SOURCE RECORDS:
-- ==== Sys2Proof/Laws/KeepClm.lean ====
section
/-! SUPPORT. What the operations of Machine/Clm.lean keep. -/

set_option Elab.async false
set_option linter.unusedTactic false
set_option linter.unreachableTactic false
set_option linter.unusedVariables false

namespace Sys2Proof.Machine

variable {T : Nat → Prop} {s₀ : State}

theorem State.request_kept {s : State} (h_s : Kept T s₀ s) (r : ModeReq) (hp : Sub 0x10 T) : Kept T s₀ (State.request s r) := by
  unfold State.request
  try dsimp only
  repeat' first
    | (with_reducible assumption)
    | ((with_reducible refine Sub.trans hp ?_); rfl)
    | ((with_reducible refine Sub.bit hp ?_); decide)
    | (fail_if_no_progress ((with_reducible refine Kept.mkOther ?_ ?_ ?_ (fun q hq => ?_)) <;> [skip; exact rfl; exact rfl; (cases q <;> first | with_reducible exact rfl | exact fun f _ => State.rd_congr rfl f | exact absurd (Sub.bit hp rfl) hq)]))
    | split
    | (lift_lets; intro x; refine Kept.cut (s := x) ?_ (fun hx => ?_) <;> [subst x; clear_value x])
    | (intro x; refine Kept.cut (s := x) ?_ (fun hx => ?_) <;> [subst x; clear_value x])
    | (lift_lets; intro x; subst x)
    | (intro x; subst x)
    | (intro _)
    | (dsimp only)

theorem State.askRole_kept {s : State} (h_s : Kept T s₀ s) (r : Role) (cause : Nat) (origin : Nat) (hp : Sub 0x10 T) : Kept T s₀ (State.askRole s r cause origin) := by
  unfold State.askRole
  try dsimp only
  repeat' first
    | (with_reducible assumption)
    | ((with_reducible refine Sub.trans hp ?_); rfl)
    | ((with_reducible refine Sub.bit hp ?_); decide)
    | (with_reducible apply State.request_kept)
    | (intro _)
    | (dsimp only)

theorem State.refuseCode_kept {s : State} (h_s : Kept T s₀ s) (axis : Nat) (blocker : Nat) (code : Nat) (hp : Sub 0x400000030100000002 T) : Kept T s₀ (State.refuseCode s axis blocker code) := by
  unfold State.refuseCode
  try dsimp only
  repeat' first
    | (with_reducible assumption)
    | ((with_reducible refine Sub.trans hp ?_); rfl)
    | ((with_reducible refine Sub.bit hp ?_); decide)
    | (with_reducible refine State.wrAll_nil_kept ?_)
    | (with_reducible refine State.wrAll_cons_kept ?_)
    | (with_reducible refine State.wrAll_kept ?_ _ ?_ ?_)
    | (with_reducible apply State.wr_kept)
    | (with_reducible apply State.count_kept)
    | (with_reducible apply State.notice_kept)
    | (with_reducible apply State.silt_kept)
    | (lift_lets; intro x; refine Kept.cut (s := x) ?_ (fun hx => ?_) <;> [subst x; clear_value x])
    | (intro x; refine Kept.cut (s := x) ?_ (fun hx => ?_) <;> [subst x; clear_value x])
    | (lift_lets; intro x; subst x)
    | (intro x; subst x)
    | (intro _)
    | (dsimp only)

theorem State.compare_kept {s : State} (h_s : Kept T s₀ s)  (hp : Sub 0x80000000004000000 T) : Kept T s₀ (State.compare s) := by
  unfold State.compare
  try dsimp only
  repeat' first
    | (with_reducible assumption)
    | ((with_reducible refine Sub.trans hp ?_); rfl)
    | ((with_reducible refine Sub.bit hp ?_); decide)
    | (with_reducible apply State.wr_kept)
    | (fail_if_no_progress ((with_reducible refine Kept.mkOther ?_ ?_ ?_ (fun q hq => ?_)) <;> [skip; exact rfl; exact rfl; (cases q <;> first | with_reducible exact rfl | exact fun f _ => State.rd_congr rfl f | exact absurd (Sub.bit hp rfl) hq)]))
    | split
    | (lift_lets; intro x; refine Kept.cut (s := x) ?_ (fun hx => ?_) <;> [subst x; clear_value x])
    | (intro x; refine Kept.cut (s := x) ?_ (fun hx => ?_) <;> [subst x; clear_value x])
    | (lift_lets; intro x; subst x)
    | (intro x; subst x)
    | (intro _)
    | (dsimp only)

theorem State.setClaim_kept {s : State} (h_s : Kept T s₀ s) (c : Nat) (hp : Sub 0x80000400004000000 T) : Kept T s₀ (State.setClaim s c) := by
  unfold State.setClaim
  try dsimp only
  repeat' first
    | (with_reducible assumption)
    | ((with_reducible refine Sub.trans hp ?_); rfl)
    | ((with_reducible refine Sub.bit hp ?_); decide)
    | (with_reducible apply State.wr_kept)
    | (with_reducible apply State.compare_kept)
    | (fail_if_no_progress ((with_reducible refine Kept.mkOther ?_ ?_ ?_ (fun q hq => ?_)) <;> [skip; exact rfl; exact rfl; (cases q <;> first | with_reducible exact rfl | exact fun f _ => State.rd_congr rfl f | exact absurd (Sub.bit hp rfl) hq)]))
    | split
    | (lift_lets; intro x; refine Kept.cut (s := x) ?_ (fun hx => ?_) <;> [subst x; clear_value x])
    | (intro x; refine Kept.cut (s := x) ?_ (fun hx => ?_) <;> [subst x; clear_value x])
    | (lift_lets; intro x; subst x)
    | (intro x; subst x)
    | (intro _)
    | (dsimp only)

theorem State.newEpoch_kept {s : State} (h_s : Kept T s₀ s)  (hp : Sub 0x80000020000000002 T) : Kept T s₀ (State.newEpoch s) := by
  unfold State.newEpoch
  try dsimp only
  repeat' first
    | (with_reducible assumption)
    | ((with_reducible refine Sub.trans hp ?_); rfl)
    | ((with_reducible refine Sub.bit hp ?_); decide)
    | (with_reducible apply State.wr_kept)
    | (with_reducible apply State.noticeIf_kept)
    | (lift_lets; intro x; refine Kept.cut (s := x) ?_ (fun hx => ?_) <;> [subst x; clear_value x])
    | (intro x; refine Kept.cut (s := x) ?_ (fun hx => ?_) <;> [subst x; clear_value x])
    | (lift_lets; intro x; subst x)
    | (intro x; subst x)
    | (intro _)
    | (dsimp only)

theorem State.gainControl_kept {s : State} (h_s : Kept T s₀ s)  (hp : Sub 0x80000420004000002 T) : Kept T s₀ (State.gainControl s) := by
  unfold State.gainControl
  try dsimp only
  repeat' first
    | (with_reducible assumption)
    | ((with_reducible refine Sub.trans hp ?_); rfl)
    | ((with_reducible refine Sub.bit hp ?_); decide)
    | (with_reducible apply State.newEpoch_kept)
    | (with_reducible apply State.setClaim_kept)
    | (with_reducible apply State.wr_kept)
    | (lift_lets; intro x; refine Kept.cut (s := x) ?_ (fun hx => ?_) <;> [subst x; clear_value x])
    | (intro x; refine Kept.cut (s := x) ?_ (fun hx => ?_) <;> [subst x; clear_value x])
    | (lift_lets; intro x; subst x)
    | (intro x; subst x)
    | (intro _)
    | (dsimp only)

theorem State.clmRecord_kept {s : State} (h_s : Kept T s₀ s) (event : Nat) (from_ : Nat) (to_ : Nat) (cause : Nat) (hp : Sub 0x4440000020100003002 T) : Kept T s₀ (State.clmRecord s event from_ to_ cause) := by
  unfold State.clmRecord
  try dsimp only
  repeat' first
    | (with_reducible assumption)
    | ((with_reducible refine Sub.trans hp ?_); rfl)
    | ((with_reducible refine Sub.bit hp ?_); decide)
    | (with_reducible apply State.slqPush_kept)
    | split
    | (lift_lets; intro x; refine Kept.cut (s := x) ?_ (fun hx => ?_) <;> [subst x; clear_value x])
    | (intro x; refine Kept.cut (s := x) ?_ (fun hx => ?_) <;> [subst x; clear_value x])
    | (lift_lets; intro x; subst x)
    | (intro x; subst x)
    | (intro _)
    | (dsimp only)

theorem State.clmEvent_kept {s : State} (h_s : Kept T s₀ s) (event : Nat) (cause : Nat) (hp : Sub 0x4440000020100003002 T) : Kept T s₀ (State.clmEvent s event cause) := by
  unfold State.clmEvent
  try dsimp only
  repeat' first
    | (with_reducible assumption)
    | ((with_reducible refine Sub.trans hp ?_); rfl)
    | ((with_reducible refine Sub.bit hp ?_); decide)
    | (with_reducible apply State.clmRecord_kept)
    | (intro _)
    | (dsimp only)

theorem State.withClm_kept {s : State} (h_s : Kept T s₀ s) (u : ClmUnit) (hp : Sub 0x4000000 T) : Kept T s₀ (State.withClm s u) := by
  unfold State.withClm
  try dsimp only
  repeat' first
    | (with_reducible assumption)
    | ((with_reducible refine Sub.trans hp ?_); rfl)
    | ((with_reducible refine Sub.bit hp ?_); decide)
    | (fail_if_no_progress ((with_reducible refine Kept.mkOther ?_ ?_ ?_ (fun q hq => ?_)) <;> [skip; exact rfl; exact rfl; (cases q <;> first | with_reducible exact rfl | exact fun f _ => State.rd_congr rfl f | exact absurd (Sub.bit hp rfl) hq)]))
    | (intro _)
    | (dsimp only)

theorem State.putRole_kept {s : State} (h_s : Kept T s₀ s) (r : Role) (hp : Sub 0x802000400000b T) : Kept T s₀ (State.putRole s r) := by
  unfold State.putRole
  try dsimp only
  repeat' first
    | (with_reducible assumption)
    | ((with_reducible refine Sub.trans hp ?_); rfl)
    | ((with_reducible refine Sub.bit hp ?_); decide)
    | (with_reducible apply State.withClm_kept)
    | (with_reducible apply State.dptFollow_kept)
    | (fail_if_no_progress ((with_reducible refine Kept.mkOther ?_ ?_ ?_ (fun q hq => ?_)) <;> [skip; exact rfl; exact rfl; (cases q <;> first | with_reducible exact rfl | exact fun f _ => State.rd_congr rfl f | exact absurd (Sub.bit hp rfl) hq)]))
    | (lift_lets; intro x; refine Kept.cut (s := x) ?_ (fun hx => ?_) <;> [subst x; clear_value x])
    | (intro x; refine Kept.cut (s := x) ?_ (fun hx => ?_) <;> [subst x; clear_value x])
    | (lift_lets; intro x; subst x)
    | (intro x; subst x)
    | (intro _)
    | (dsimp only)

theorem State.setRole_kept {s : State} (h_s : Kept T s₀ s) (r : Role) (cause : Nat) (hp : Sub 0x44c000803010400300b T) : Kept T s₀ (State.setRole s r cause) := by
  unfold State.setRole
  try dsimp only
  repeat' first
    | (with_reducible assumption)
    | ((with_reducible refine Sub.trans hp ?_); rfl)
    | ((with_reducible refine Sub.bit hp ?_); decide)
    | (with_reducible apply State.putRole_kept)
    | (with_reducible refine State.notices_nil_kept ?_)
    | (with_reducible refine State.notices_cons_kept ?_)
    | (with_reducible refine State.notices_kept ?_ _ ?_ ?_)
    | (with_reducible apply State.notice_kept)
    | (with_reducible apply State.clmRecord_kept)
    | (with_reducible apply State.silt_kept)
    | (with_reducible apply State.compare_kept)
    | (with_reducible apply State.wr_kept)
    | (fail_if_no_progress ((with_reducible refine Kept.mkOther ?_ ?_ ?_ (fun q hq => ?_)) <;> [skip; exact rfl; exact rfl; (cases q <;> first | with_reducible exact rfl | exact fun f _ => State.rd_congr rfl f | exact absurd (Sub.bit hp rfl) hq)]))
    | split
    | (lift_lets; intro x; refine Kept.cut (s := x) ?_ (fun hx => ?_) <;> [subst x; clear_value x])
    | (intro x; refine Kept.cut (s := x) ?_ (fun hx => ?_) <;> [subst x; clear_value x])
    | (lift_lets; intro x; subst x)
    | (intro x; subst x)
    | (intro _)
    | (dsimp only)

theorem State.swapRefused_kept {s : State} (h_s : Kept T s₀ s) (cause : Nat) (hp : Sub 0x44c0000020100003002 T) : Kept T s₀ (State.swapRefused s cause) := by
  unfold State.swapRefused
  try dsimp only
  repeat' first
    | (with_reducible assumption)
    | ((with_reducible refine Sub.trans hp ?_); rfl)
    | ((with_reducible refine Sub.bit hp ?_); decide)
    | (with_reducible apply State.notice_kept)
    | (with_reducible apply State.clmEvent_kept)
    | (intro _)
    | (dsimp only)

EXERCISE DESCRIPTION:
Return the lines exactly as they stand, please. Start at the top of the material and finish with the line where "refine State.wrAll_cons_kept ?_)" appears.

COMPLETED EXERCISE:
-- ==== Sys2Proof/Laws/KeepClm.lean ====
section
/-! SUPPORT. What the operations of Machine/Clm.lean keep. -/

set_option Elab.async false
set_option linter.unusedTactic false
set_option linter.unreachableTactic false
set_option linter.unusedVariables false

namespace Sys2Proof.Machine

variable {T : Nat → Prop} {s₀ : State}

theorem State.request_kept {s : State} (h_s : Kept T s₀ s) (r : ModeReq) (hp : Sub 0x10 T) : Kept T s₀ (State.request s r) := by
  unfold State.request
  try dsimp only
  repeat' first
    | (with_reducible assumption)
    | ((with_reducible refine Sub.trans hp ?_); rfl)
    | ((with_reducible refine Sub.bit hp ?_); decide)
    | (fail_if_no_progress ((with_reducible refine Kept.mkOther ?_ ?_ ?_ (fun q hq => ?_)) <;> [skip; exact rfl; exact rfl; (cases q <;> first | with_reducible exact rfl | exact fun f _ => State.rd_congr rfl f | exact absurd (Sub.bit hp rfl) hq)]))
    | split
    | (lift_lets; intro x; refine Kept.cut (s := x) ?_ (fun hx => ?_) <;> [subst x; clear_value x])
    | (intro x; refine Kept.cut (s := x) ?_ (fun hx => ?_) <;> [subst x; clear_value x])
    | (lift_lets; intro x; subst x)
    | (intro x; subst x)
    | (intro _)
    | (dsimp only)

theorem State.askRole_kept {s : State} (h_s : Kept T s₀ s) (r : Role) (cause : Nat) (origin : Nat) (hp : Sub 0x10 T) : Kept T s₀ (State.askRole s r cause origin) := by
  unfold State.askRole
  try dsimp only
  repeat' first
    | (with_reducible assumption)
    | ((with_reducible refine Sub.trans hp ?_); rfl)
    | ((with_reducible refine Sub.bit hp ?_); decide)
    | (with_reducible apply State.request_kept)
    | (intro _)
    | (dsimp only)

theorem State.refuseCode_kept {s : State} (h_s : Kept T s₀ s) (axis : Nat) (blocker : Nat) (code : Nat) (hp : Sub 0x400000030100000002 T) : Kept T s₀ (State.refuseCode s axis blocker code) := by
  unfold State.refuseCode
  try dsimp only
  repeat' first
    | (with_reducible assumption)
    | ((with_reducible refine Sub.trans hp ?_); rfl)
    | ((with_reducible refine Sub.bit hp ?_); decide)
    | (with_reducible refine State.wrAll_nil_kept ?_)
    | (with_reducible refine State.wrAll_cons_kept ?_)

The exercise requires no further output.